**Task statement**
From the records below, copy every line that contains the word "ccIcOk".

**Data**
════════════════════
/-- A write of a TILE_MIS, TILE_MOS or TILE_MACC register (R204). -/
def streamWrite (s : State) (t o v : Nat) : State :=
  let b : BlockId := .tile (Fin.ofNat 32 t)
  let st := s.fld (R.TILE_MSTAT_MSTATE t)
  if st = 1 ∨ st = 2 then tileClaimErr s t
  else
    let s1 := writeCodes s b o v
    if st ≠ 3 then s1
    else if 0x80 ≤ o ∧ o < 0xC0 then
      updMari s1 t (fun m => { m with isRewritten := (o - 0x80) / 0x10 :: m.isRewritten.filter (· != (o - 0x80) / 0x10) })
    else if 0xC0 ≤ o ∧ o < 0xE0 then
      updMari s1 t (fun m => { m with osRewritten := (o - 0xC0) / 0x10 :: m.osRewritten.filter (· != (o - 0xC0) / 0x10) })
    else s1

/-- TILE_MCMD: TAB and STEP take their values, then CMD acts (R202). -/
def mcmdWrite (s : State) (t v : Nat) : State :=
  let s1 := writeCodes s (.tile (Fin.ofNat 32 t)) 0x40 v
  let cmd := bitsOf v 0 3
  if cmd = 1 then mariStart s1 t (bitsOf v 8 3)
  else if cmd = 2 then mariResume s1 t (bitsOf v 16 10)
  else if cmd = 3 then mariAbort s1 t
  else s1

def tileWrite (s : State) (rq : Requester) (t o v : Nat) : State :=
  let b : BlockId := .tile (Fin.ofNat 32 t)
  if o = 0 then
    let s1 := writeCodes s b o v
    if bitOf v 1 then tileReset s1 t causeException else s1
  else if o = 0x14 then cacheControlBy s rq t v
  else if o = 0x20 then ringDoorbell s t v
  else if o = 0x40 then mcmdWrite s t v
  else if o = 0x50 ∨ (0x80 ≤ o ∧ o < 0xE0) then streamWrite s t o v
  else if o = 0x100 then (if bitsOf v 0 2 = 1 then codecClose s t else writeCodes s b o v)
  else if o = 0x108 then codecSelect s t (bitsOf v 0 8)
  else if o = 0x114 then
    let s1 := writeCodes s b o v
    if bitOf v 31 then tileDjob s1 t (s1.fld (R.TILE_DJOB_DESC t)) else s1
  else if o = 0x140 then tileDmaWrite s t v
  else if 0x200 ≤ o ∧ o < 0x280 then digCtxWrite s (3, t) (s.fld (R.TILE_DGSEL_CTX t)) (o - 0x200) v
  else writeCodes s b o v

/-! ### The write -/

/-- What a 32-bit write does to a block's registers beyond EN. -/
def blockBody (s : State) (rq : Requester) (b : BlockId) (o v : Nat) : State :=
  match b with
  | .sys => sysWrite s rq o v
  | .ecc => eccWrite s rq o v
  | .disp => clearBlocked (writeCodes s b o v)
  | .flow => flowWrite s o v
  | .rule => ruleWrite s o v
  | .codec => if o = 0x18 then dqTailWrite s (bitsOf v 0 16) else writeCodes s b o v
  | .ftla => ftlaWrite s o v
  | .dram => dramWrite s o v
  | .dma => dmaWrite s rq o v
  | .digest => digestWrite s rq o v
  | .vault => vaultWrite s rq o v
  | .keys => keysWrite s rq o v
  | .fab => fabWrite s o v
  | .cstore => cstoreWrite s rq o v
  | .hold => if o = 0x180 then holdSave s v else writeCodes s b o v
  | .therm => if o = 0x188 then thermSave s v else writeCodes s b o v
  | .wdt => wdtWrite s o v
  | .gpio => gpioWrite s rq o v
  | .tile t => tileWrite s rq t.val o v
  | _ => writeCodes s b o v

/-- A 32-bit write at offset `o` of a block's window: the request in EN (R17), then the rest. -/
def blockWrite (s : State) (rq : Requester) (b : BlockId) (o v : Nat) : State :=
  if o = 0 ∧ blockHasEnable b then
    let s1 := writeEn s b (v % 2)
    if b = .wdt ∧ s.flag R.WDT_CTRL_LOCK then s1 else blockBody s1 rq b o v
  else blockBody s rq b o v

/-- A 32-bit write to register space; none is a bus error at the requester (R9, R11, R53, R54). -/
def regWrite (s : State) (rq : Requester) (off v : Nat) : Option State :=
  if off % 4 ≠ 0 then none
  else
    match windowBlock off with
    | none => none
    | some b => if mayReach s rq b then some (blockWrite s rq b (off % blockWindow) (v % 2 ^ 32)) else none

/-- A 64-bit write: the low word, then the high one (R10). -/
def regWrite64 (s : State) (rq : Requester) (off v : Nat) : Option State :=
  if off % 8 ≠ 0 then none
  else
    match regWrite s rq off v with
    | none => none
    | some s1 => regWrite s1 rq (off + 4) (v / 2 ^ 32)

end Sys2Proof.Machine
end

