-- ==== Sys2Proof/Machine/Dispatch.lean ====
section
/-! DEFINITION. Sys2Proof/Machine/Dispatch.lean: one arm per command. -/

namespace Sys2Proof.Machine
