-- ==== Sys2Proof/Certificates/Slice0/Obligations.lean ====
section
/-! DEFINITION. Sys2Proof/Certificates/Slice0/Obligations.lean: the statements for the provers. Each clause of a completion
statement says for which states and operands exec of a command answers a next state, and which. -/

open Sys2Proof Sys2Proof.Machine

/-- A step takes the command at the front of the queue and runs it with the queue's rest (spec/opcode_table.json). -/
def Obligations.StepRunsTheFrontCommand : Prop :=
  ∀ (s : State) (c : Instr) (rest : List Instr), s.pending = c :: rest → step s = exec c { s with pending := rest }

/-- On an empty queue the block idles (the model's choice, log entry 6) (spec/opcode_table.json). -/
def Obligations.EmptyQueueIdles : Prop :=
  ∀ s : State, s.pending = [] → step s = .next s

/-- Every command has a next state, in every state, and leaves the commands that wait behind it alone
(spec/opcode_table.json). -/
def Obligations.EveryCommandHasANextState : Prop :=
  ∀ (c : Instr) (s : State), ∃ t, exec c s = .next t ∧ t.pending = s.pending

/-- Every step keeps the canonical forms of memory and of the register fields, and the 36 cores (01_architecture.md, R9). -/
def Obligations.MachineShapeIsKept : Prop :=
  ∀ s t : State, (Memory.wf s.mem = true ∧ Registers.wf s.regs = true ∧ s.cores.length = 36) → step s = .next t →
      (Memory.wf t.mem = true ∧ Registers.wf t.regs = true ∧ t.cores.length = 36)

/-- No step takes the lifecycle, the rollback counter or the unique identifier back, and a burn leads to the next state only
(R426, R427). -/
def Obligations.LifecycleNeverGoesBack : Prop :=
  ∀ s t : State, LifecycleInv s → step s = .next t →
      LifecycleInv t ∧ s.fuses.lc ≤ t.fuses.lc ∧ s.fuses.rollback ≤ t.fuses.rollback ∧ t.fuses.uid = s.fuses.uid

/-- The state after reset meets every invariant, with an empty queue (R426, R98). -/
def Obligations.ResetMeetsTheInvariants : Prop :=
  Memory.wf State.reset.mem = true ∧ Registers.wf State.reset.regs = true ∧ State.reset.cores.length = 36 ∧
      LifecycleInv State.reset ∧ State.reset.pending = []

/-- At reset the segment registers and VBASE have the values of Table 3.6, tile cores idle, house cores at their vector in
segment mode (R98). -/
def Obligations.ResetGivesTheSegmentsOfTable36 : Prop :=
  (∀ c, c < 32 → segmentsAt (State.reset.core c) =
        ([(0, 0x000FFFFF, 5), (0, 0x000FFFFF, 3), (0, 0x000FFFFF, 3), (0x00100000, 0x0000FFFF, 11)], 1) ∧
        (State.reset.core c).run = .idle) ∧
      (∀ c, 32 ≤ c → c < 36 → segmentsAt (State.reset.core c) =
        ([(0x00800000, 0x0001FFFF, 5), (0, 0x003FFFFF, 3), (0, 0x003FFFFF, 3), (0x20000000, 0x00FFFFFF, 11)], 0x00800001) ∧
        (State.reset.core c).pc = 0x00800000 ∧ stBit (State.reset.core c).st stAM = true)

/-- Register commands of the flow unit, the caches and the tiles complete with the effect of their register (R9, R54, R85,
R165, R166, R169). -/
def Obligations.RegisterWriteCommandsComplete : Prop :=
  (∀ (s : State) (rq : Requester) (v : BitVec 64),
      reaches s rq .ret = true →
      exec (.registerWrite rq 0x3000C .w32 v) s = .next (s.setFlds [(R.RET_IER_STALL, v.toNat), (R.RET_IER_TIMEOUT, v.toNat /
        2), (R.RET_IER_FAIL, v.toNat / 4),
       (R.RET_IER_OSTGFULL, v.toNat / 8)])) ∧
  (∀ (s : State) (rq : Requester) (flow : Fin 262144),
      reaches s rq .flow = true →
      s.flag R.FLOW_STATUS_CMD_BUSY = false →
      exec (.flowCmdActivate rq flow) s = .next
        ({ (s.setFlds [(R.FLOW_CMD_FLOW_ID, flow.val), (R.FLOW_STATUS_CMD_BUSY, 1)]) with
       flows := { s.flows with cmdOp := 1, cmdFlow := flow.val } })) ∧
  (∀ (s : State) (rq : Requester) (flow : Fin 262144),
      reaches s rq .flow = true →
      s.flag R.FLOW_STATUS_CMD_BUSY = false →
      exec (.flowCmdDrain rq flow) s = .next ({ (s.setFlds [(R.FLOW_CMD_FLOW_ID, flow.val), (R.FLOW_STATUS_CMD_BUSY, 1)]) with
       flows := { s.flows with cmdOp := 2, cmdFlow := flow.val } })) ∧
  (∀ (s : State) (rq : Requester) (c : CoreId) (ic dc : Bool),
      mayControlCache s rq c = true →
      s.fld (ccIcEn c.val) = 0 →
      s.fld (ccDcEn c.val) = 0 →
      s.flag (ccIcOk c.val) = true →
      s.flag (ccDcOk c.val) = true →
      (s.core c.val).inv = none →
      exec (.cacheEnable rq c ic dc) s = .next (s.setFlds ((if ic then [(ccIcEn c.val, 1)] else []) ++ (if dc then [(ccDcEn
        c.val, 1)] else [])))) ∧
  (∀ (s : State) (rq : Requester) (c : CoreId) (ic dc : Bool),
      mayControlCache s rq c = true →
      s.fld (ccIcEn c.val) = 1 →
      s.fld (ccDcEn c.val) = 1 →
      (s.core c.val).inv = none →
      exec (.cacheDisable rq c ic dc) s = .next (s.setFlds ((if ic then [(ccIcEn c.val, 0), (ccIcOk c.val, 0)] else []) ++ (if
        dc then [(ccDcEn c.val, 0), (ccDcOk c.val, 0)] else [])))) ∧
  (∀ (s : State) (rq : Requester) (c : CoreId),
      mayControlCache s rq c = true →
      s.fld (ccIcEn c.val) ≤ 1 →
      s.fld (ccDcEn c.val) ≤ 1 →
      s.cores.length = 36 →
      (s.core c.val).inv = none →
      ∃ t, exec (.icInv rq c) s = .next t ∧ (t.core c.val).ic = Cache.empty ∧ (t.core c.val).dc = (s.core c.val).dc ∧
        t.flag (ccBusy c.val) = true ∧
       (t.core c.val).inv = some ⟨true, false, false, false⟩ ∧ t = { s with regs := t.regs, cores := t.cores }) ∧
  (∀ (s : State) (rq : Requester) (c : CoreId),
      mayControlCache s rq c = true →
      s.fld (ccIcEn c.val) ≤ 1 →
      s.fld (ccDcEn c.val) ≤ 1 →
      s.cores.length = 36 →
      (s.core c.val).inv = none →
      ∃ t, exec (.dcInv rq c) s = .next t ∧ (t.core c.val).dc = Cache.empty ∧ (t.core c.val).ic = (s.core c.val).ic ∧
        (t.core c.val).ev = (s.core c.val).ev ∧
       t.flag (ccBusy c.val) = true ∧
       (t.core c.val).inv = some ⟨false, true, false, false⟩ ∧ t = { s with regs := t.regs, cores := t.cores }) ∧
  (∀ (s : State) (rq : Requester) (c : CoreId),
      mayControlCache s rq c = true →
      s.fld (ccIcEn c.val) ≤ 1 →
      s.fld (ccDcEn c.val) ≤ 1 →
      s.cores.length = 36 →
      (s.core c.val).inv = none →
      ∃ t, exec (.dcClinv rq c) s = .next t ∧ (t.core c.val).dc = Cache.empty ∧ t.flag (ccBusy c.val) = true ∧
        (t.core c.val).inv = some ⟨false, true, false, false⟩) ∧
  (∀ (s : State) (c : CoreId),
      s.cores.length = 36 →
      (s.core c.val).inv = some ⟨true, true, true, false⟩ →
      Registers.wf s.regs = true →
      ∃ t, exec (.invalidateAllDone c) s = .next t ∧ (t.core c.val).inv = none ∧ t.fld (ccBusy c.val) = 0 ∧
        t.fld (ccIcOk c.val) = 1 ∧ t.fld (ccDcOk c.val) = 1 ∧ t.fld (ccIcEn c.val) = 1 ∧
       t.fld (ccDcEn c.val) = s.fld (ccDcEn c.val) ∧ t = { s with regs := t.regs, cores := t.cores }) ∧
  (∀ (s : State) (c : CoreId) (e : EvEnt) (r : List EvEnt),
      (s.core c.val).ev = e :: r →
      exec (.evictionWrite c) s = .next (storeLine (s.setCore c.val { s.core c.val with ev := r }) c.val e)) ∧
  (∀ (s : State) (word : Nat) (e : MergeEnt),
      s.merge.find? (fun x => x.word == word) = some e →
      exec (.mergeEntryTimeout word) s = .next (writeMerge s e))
════════════════════
**Expected output**
      s.flag (ccIcOk c.val) = true →
      exec (.cacheDisable rq c ic dc) s = .next (s.setFlds ((if ic then [(ccIcEn c.val, 0), (ccIcOk c.val, 0)] else []) ++ (if
        t.fld (ccIcOk c.val) = 1 ∧ t.fld (ccDcOk c.val) = 1 ∧ t.fld (ccIcEn c.val) = 1 ∧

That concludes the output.